Problem description
Look below for the line containing "operand and every"; from there through the line containing "encode i = op", both lines included, please set down each line exactly and nothing else.

----- Supplied records

-- ==== Sys2Proof/Certificates/Slice0/Obligations.lean ====
section
/-! DEFINITION. The statements for the provers. Each docstring names the rule or section of spec/ it formalises. -/

open Sys2Proof Sys2Proof.Machine

/-! ### Encoding -/

/-- Opcodes written out from the patterns of 30_encoding.md R84, at least one for each family; the numbers of the rows
marked G are the spec's general knowledge (D19; log 15). -/
def Obligations.EncodingTableWordsDecode : Prop :=
  decodeTableWord 16 0x00E0 = some (.cls 0) ∧
  decodeTableWord 16 0x00EE = some (.ret 0) ∧
  decodeTableWord 16 0x1204 = some (.jmp 0x204) ∧
  decodeTableWord 16 0x9120 = some (.sneVxVy 1 2 0) ∧
  decodeTableWord 16 0x6009 = some (.ldVxKk 0 9) ∧
  decodeTableWord 16 0x7005 = some (.addVxKk 0 5) ∧
  decodeTableWord 16 0x8AB7 = some (.subnVxVy 0xA 0xB) ∧
  decodeTableWord 16 0xA300 = some (.ldIAddr 0x300) ∧
  decodeTableWord 16 0xF365 = some (.ldVxMemI 3) ∧
  decodeTableWord 16 0xD125 = some (.drwVxVyN 1 2 5) ∧
  decodeTableWord 16 0xE59E = some (.skpVx 5) ∧
  decodeTableWord 16 0xF20A = some (.ldVxK 2) ∧
  decodeTableWord 16 0x0000 = none

/-- No bit of an encoding is dropped: the bytes of an instruction's opcode decode to it, with every operand and every
ignored nibble as it was, whatever bytes follow (30_encoding.md sections 1 and 3). -/
def Obligations.DecodeOfEncodeIsTheInstruction : Prop :=
  ∀ (i : Instr) (rest : List Byte), decodeBytes (bytesOfOpcode (encode i) ++ rest) = .ok (i, rest)

/-- An instruction determines its opcode, ignored bits included, so an error can record the opcode as fetched
(30_encoding.md section 3; log 21). -/
def Obligations.EncodeOfDecodeIsTheOpcode : Prop :=
  ∀ (op : Word) (i : Instr), decode op = .ok i → encode i = op

/-- The unknown opcodes are exactly those that 30_encoding.md section 4 lists group by group (on the opcode numbers of
D19; log 15), and an unknown opcode is refused by its own name. -/
def Obligations.UnknownOpcodesAreThoseListed : Prop :=
  ∀ op : Word, decode op = .error (.unknownOpcode op) ↔
    (op.toNat / 4096 = 0x0 ∧ op.toNat % 256 ∉ [0xE0, 0xEE]) ∨
    (op.toNat / 4096 = 0x8 ∧ op.toNat % 16 ∈ [0x8, 0x9, 0xA, 0xB, 0xC, 0xD, 0xF]) ∨
    (op.toNat / 4096 = 0xE ∧ op.toNat % 256 ∉ [0x9E, 0xA1]) ∨
    (op.toNat / 4096 = 0xF ∧ op.toNat % 256 ∉ [0x07, 0x0A, 0x15, 0x18, 0x1E, 0x29, 0x33, 0x55, 0x65])

/-- R81: the six fields of every opcode, as numbers; none of them depends on which instruction it is. -/
def Obligations.FieldsAreTheMaskedBits : Prop :=
  ∀ op : Word,
    (opGroup op).toNat = op.toNat / 4096 * 4096 ∧
    (opX op).toNat = op.toNat / 256 % 16 ∧
    (opY op).toNat = op.toNat / 16 % 16 ∧
    (opN op).toNat = op.toNat % 16 ∧
    (opAddr op).toNat = op.toNat % 4096 ∧
    (opKk op).toNat = op.toNat % 256

/-- 30_encoding.md R85: the ignored bits select nothing and change no effect; only the opcode that a failing `RET`
records shows them. -/
def Obligations.IgnoredBitsChangeNoEffect : Prop :=
  ∀ (x y a b : Nibble) (s : State),
    exec (.cls a) s = exec (.cls b) s ∧
    (s.stack ≠ [] → exec (.ret a) s = exec (.ret b) s) ∧
    exec (.seVxVy x y a) s = exec (.seVxVy x y b) s ∧
    exec (.sneVxVy x y a) s = exec (.sneVxVy x y b) s ∧
    exec (.shrVx x a) s = exec (.shrVx x b) s ∧
    exec (.shlVx x a) s = exec (.shlVx x b) s

/-! ### The cycle -/

/-- R56: the opcode at `pc` is the byte at the lower address times 256 plus the next byte; bytes 0x60 and 0x09 make
0x6009. -/
def Obligations.FetchIsBigEndian : Prop :=
  (∀ s : State, s.fetchOpcode.toNat = (s.memRead s.pc.toNat).toNat * 256 + (s.memRead (s.pc.toNat + 1)).toNat) ∧
  (∀ s : State, s.memRead s.pc.toNat = 0x60 → s.memRead (s.pc.toNat + 1) = 0x09 → s.fetchOpcode = 0x6009)

/-- 10_state.md section 9: when the bytes at `pc` decode to an instruction, a step is the host's turn, the tick of both
timers and the execution of that instruction, and nothing around it. One step a cycle is the spec's own D1 (log 4), the
host's turn before it the model's (log 2). -/
def Obligations.StepRunsTheDecodedInstruction : Prop :=
  ∀ (s s' : State) (i : Instr), s.hostTurn = .ok s' → s'.fault = none → s'.pc.toNat ≤ 0x0FFE →
    decodeBytes (s'.bytesAt s'.pc.toNat 2) = .ok (i, []) →
    step s = exec i s'.timerTick
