-- ==== Sys2Proof/Tests/Slice0.lean ====
section
/-! SUPPORT. Tests of the model against the examples and vectors of 95_test_vectors.md (their ids stand in the comments),
and a witness for each statement that has hypotheses. Expected values are the spec's, or worked out by hand from its
rules. -/

namespace Sys2Proof.Tests

open Sys2Proof.Machine

/-! ## Helpers -/

/-- The machine after reset with one opcode at 0x200, as the vectors of 95_test_vectors.md begin. -/
def start (op : Nat) : State := State.reset.withFetchWord 16 op

/-- The outcome is a next state of which `p` holds. -/
def holds (r : Result) (p : State → Bool) : Bool :=
  match r with
  | .next t => p t
  | .fault _ => false
  | .refused _ => false

/-- One step from the opcode at 0x200, with registers set before it. -/
def after (op : Nat) (set : List (Nibble × Byte)) (p : State → Bool) : Bool :=
  holds (step (set.foldl (fun s e => s.setV e.1 e.2) (start op))) p

/-- The same, with `I` set too. -/
def afterAt (op : Nat) (index : Word) (set : List (Nibble × Byte)) (p : State → Bool) : Bool :=
  holds (step ((set.foldl (fun s e => s.setV e.1 e.2) (start op)).setI index)) p

/-! ## Well-formedness

Instructions have no check: their types carry every bound (30_encoding.md R89). The one check is the image's. -/

theorem test_wellFormed_refuses_3585_bytes : imageWellFormed (List.replicate 3585 0) = false := by
  rw [imageWellFormed, List.length_replicate]; decide

theorem test_wellFormed_accepts_3584_bytes : imageWellFormed (List.replicate 3584 0) = true := by
  rw [imageWellFormed, List.length_replicate]; decide

theorem test_wellFormed_instruction : Instr.wellFormed (.drwVxVyN 0xF 0xF 0xF) = true := rfl

/-! ## Decoding: the patterns of 30_encoding.md R84, written out bit by bit -/

theorem test_decode_display :
    decodeTableWord 16 0b0000_1010_1110_0000 = some (.cls 0xA) ∧
    decodeTableWord 16 0b1101_0001_0010_0101 = some (.drwVxVyN 1 2 5) := by decide

theorem test_decode_control :
    decodeTableWord 16 0b0000_0101_1110_1110 = some (.ret 5) ∧
    decodeTableWord 16 0b0001_0010_0000_0100 = some (.jmp 0x204) ∧
    decodeTableWord 16 0b0010_1010_1011_1100 = some (.call 0xABC) ∧
    decodeTableWord 16 0b1011_1111_0000_0001 = some (.jpV0Addr 0xF01) := by decide

theorem test_decode_skips :
    decodeTableWord 16 0b0011_0001_1010_0101 = some (.seVxKk 1 0xA5) ∧
    decodeTableWord 16 0b0100_0010_0101_1010 = some (.sneVxKk 2 0x5A) ∧
    decodeTableWord 16 0b0101_0001_0010_1111 = some (.seVxVy 1 2 0xF) ∧
    decodeTableWord 16 0b1001_0001_0010_1010 = some (.sneVxVy 1 2 0xA) ∧
    decodeTableWord 16 0b1110_0101_1001_1110 = some (.skpVx 5) ∧
    decodeTableWord 16 0b1110_0110_1010_0001 = some (.sknpVx 6) := by decide

theorem test_decode_loads_and_immediates :
    decodeTableWord 16 0b0110_1111_0101_0101 = some (.ldVxKk 0xF 0x55) ∧
    decodeTableWord 16 0b0111_0000_1111_1111 = some (.addVxKk 0 0xFF) ∧
    decodeTableWord 16 0b1100_0011_0000_1111 = some (.rndVxKk 3 0x0F) := by decide
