-- ==== Sys2Proof/Machine/Fdct.lean ====
section
/-! DEFINITION. The forward DCT family (41_fdct.md). -/

namespace Sys2Proof.Machine

/-- The level-shifted samples `d[y][x]` (41_fdct.md R150). -/
def fdctInput (s : State) : V8 (V8 Int) :=
  block8 fun y x => Memory.s8 s.mem (s.src0.toNat + y * s.ss0 + x) - 128

/-- Rows, then columns (41_fdct.md R151). The result is indexed by vertical frequency, then horizontal frequency. -/
def fdctPasses {α : Type} (f1 f2 : V8 α → V8 α) (d : V8 (V8 α)) : V8 (V8 α) :=
  transpose8 (map8 f2 (transpose8 (map8 f1 d)))

/-- `FI(e, 1)` and `FI(e, 2)` (41_fdct.md R153): `dc` scales the two outputs of the even part that need no multiplication, and
`n` is the descale of the rest. -/
def fdctIslow1d (dc : Int → Int) (n : Nat) (e : V8 Int) : V8 Int :=
  let t0 := e.e0 + e.e7
  let t7 := e.e0 - e.e7
  let t1 := e.e1 + e.e6
  let t6 := e.e1 - e.e6
  let t2 := e.e2 + e.e5
  let t5 := e.e2 - e.e5
  let t3 := e.e3 + e.e4
  let t4 := e.e3 - e.e4
  let t10 := t0 + t3
  let t13 := t0 - t3
  let t11 := t1 + t2
  let t12 := t1 - t2
  let zc := (t12 + t13) * 4433
  let z1 := t4 + t7
  let z2 := t5 + t6
  let z3 := t4 + t6
  let z4 := t5 + t7
  let z5 := (z3 + z4) * 9633
  let u4 := t4 * 2446
  let u5 := t5 * 16819
  let u6 := t6 * 25172
  let u7 := t7 * 12299
  let y1 := z1 * (-7373)
  let y2 := z2 * (-20995)
  let y3 := z3 * (-16069) + z5
  let y4 := z4 * (-3196) + z5
  { e0 := dc (t10 + t11)
    e1 := descale (u7 + y1 + y4) n
    e2 := descale (zc + t13 * 6270) n
    e3 := descale (u6 + y2 + y3) n
    e4 := dc (t10 - t11)
    e5 := descale (u5 + y2 + y4) n
    e6 := descale (zc - t12 * 15137) n
    e7 := descale (u4 + y1 + y3) n }

/-- The coefficients of `FDCT_ISLOW` (41_fdct.md R153): `n = 11` in pass 1 and 15 in pass 2. -/
def fdctIslowBlock (d : V8 (V8 Int)) : V8 (V8 Int) :=
  fdctPasses (fdctIslow1d (fun x => shl x 2) 11) (fdctIslow1d (fun x => descale x 2) 15) d

/-- `M(x, k) = (x * k) >> 8`, no bias (41_fdct.md R156, 43_idct.md R208). -/
def mulShift8 (x k : Int) : Int := asr (x * k) 8

/-- `FA(e)` (41_fdct.md R156). -/
def fdctIfast1d (e : V8 Int) : V8 Int :=
  let t0 := e.e0 + e.e7
  let t7 := e.e0 - e.e7
  let t1 := e.e1 + e.e6
  let t6 := e.e1 - e.e6
  let t2 := e.e2 + e.e5
  let t5 := e.e2 - e.e5
  let t3 := e.e3 + e.e4
  let t4 := e.e3 - e.e4
  let t10 := t0 + t3
  let t13 := t0 - t3
  let t11 := t1 + t2
  let t12 := t1 - t2
  let z1 := mulShift8 (t12 + t13) 181
  let u10 := t4 + t5
  let u11 := t5 + t6
  let u12 := t6 + t7
  let z5 := mulShift8 (u10 - u12) 98
  let z2 := mulShift8 u10 139 + z5
  let z4 := mulShift8 u12 334 + z5
  let z3 := mulShift8 u11 181
  let z11 := t7 + z3
  let z13 := t7 - z3
  { e0 := t10 + t11
    e1 := z11 + z4
    e2 := t13 + z1
    e3 := z13 - z2
    e4 := t10 - t11
    e5 := z13 + z2
    e6 := t13 - z1
    e7 := z11 - z4 }

/-- The coefficients of `FDCT_IFAST` (41_fdct.md R156), with no final shift (R158). -/
def fdctIfastBlock (d : V8 (V8 Int)) : V8 (V8 Int) := fdctPasses fdctIfast1d fdctIfast1d d

/-- `f32(0.707106781)` (41_fdct.md R160). -/
def k707 : F32 := 0x3F3504F3#32

/-- `f32(0.382683433)` (41_fdct.md R160). -/
def k383 : F32 := 0x3EC3EF15#32

/-- `f32(0.541196100)` (41_fdct.md R160). -/
def k541 : F32 := 0x3F0A8BD4#32

/-- `f32(1.306562965)` (41_fdct.md R160). -/
def k1307 : F32 := 0x3FA73D75#32

/-- `FF(e)` (41_fdct.md R159). -/
def fdctFloat1d (e : V8 F32) : V8 F32 :=
  let t0 := fadd e.e0 e.e7
  let t7 := fsub e.e0 e.e7
  let t1 := fadd e.e1 e.e6
  let t6 := fsub e.e1 e.e6
  let t2 := fadd e.e2 e.e5
  let t5 := fsub e.e2 e.e5
  let t3 := fadd e.e3 e.e4
  let t4 := fsub e.e3 e.e4
  let t10 := fadd t0 t3
  let t13 := fsub t0 t3
  let t11 := fadd t1 t2
  let t12 := fsub t1 t2
  let z1 := fmul (fadd t12 t13) k707
  let u10 := fadd t4 t5
  let u11 := fadd t5 t6
  let u12 := fadd t6 t7
  let z5 := fmul (fsub u10 u12) k383
  let z2 := fadd (fmul k541 u10) z5
  let z4 := fadd (fmul k1307 u12) z5
  let z3 := fmul u11 k707
  let z11 := fadd t7 z3
  let z13 := fsub t7 z3
  { e0 := fadd t10 t11
    e1 := fadd z11 z4
    e2 := fadd t13 z1
    e3 := fsub z13 z2
    e4 := fsub t10 t11
    e5 := fadd z13 z2
    e6 := fsub t13 z1
    e7 := fsub z11 z4 }

/-- The coefficients of `FDCT_FLOAT` (41_fdct.md R159). -/
def fdctFloatBlock (d : V8 (V8 Int)) : V8 (V8 F32) :=
  fdctPasses fdctFloat1d fdctFloat1d (map8 (map8 floatOfInt) d)

/-- The output of the integer variants (41_fdct.md R152). -/
def fdctIntCells (s : State) (c : V8 (V8 Int)) : List Host.Cell :=
  Memory.gridCells 8 8 fun u v => Memory.cellsLE (s.dst0.toNat + 2 * (8 * u + v)) (wrap16 (at8 c u v)) 2

/-- The output of the float variant (41_fdct.md R152). -/
def fdctFloatCells (s : State) (c : V8 (V8 F32)) : List Host.Cell :=
  Memory.gridCells 8 8 fun u v => Memory.cellsLE (s.dst0.toNat + 4 * (8 * u + v)) ((at8 c u v).toNat : Int) 4

/-- `FDCT_ISLOW` (41_fdct.md R153). -/
def execFdctIslow (s : State) : Host.Outcome State Fault Refusal :=
  runCommand (plan s .fdctIslow) anyData (fun s => fdctIntCells s (fdctIslowBlock (fdctInput s))) s

/-- `FDCT_IFAST` (41_fdct.md R156). -/
def execFdctIfast (s : State) : Host.Outcome State Fault Refusal :=
  runCommand (plan s .fdctIfast) anyData (fun s => fdctIntCells s (fdctIfastBlock (fdctInput s))) s

/-- `FDCT_FLOAT` (41_fdct.md R159). -/
def execFdctFloat (s : State) : Host.Outcome State Fault Refusal :=
  runCommand (plan s .fdctFloat) anyData (fun s => fdctFloatCells s (fdctFloatBlock (fdctInput s))) s

end Sys2Proof.Machine
end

----------

Solution to the problem
/-- No bit of an encoding is dropped: the bytes of an instruction's opcode decode to it, with every operand and every
ignored nibble as it was, whatever bytes follow (30_encoding.md sections 1 and 3). -/
def Obligations.DecodeOfEncodeIsTheInstruction : Prop :=
  ∀ (i : Instr) (rest : List Byte), decodeBytes (bytesOfOpcode (encode i) ++ rest) = .ok (i, rest)

/-- An instruction determines its opcode, ignored bits included, so an error can record the opcode as fetched
(30_encoding.md section 3; log 21). -/
def Obligations.EncodeOfDecodeIsTheOpcode : Prop :=
  ∀ (op : Word) (i : Instr), decode op = .ok i → encode i = op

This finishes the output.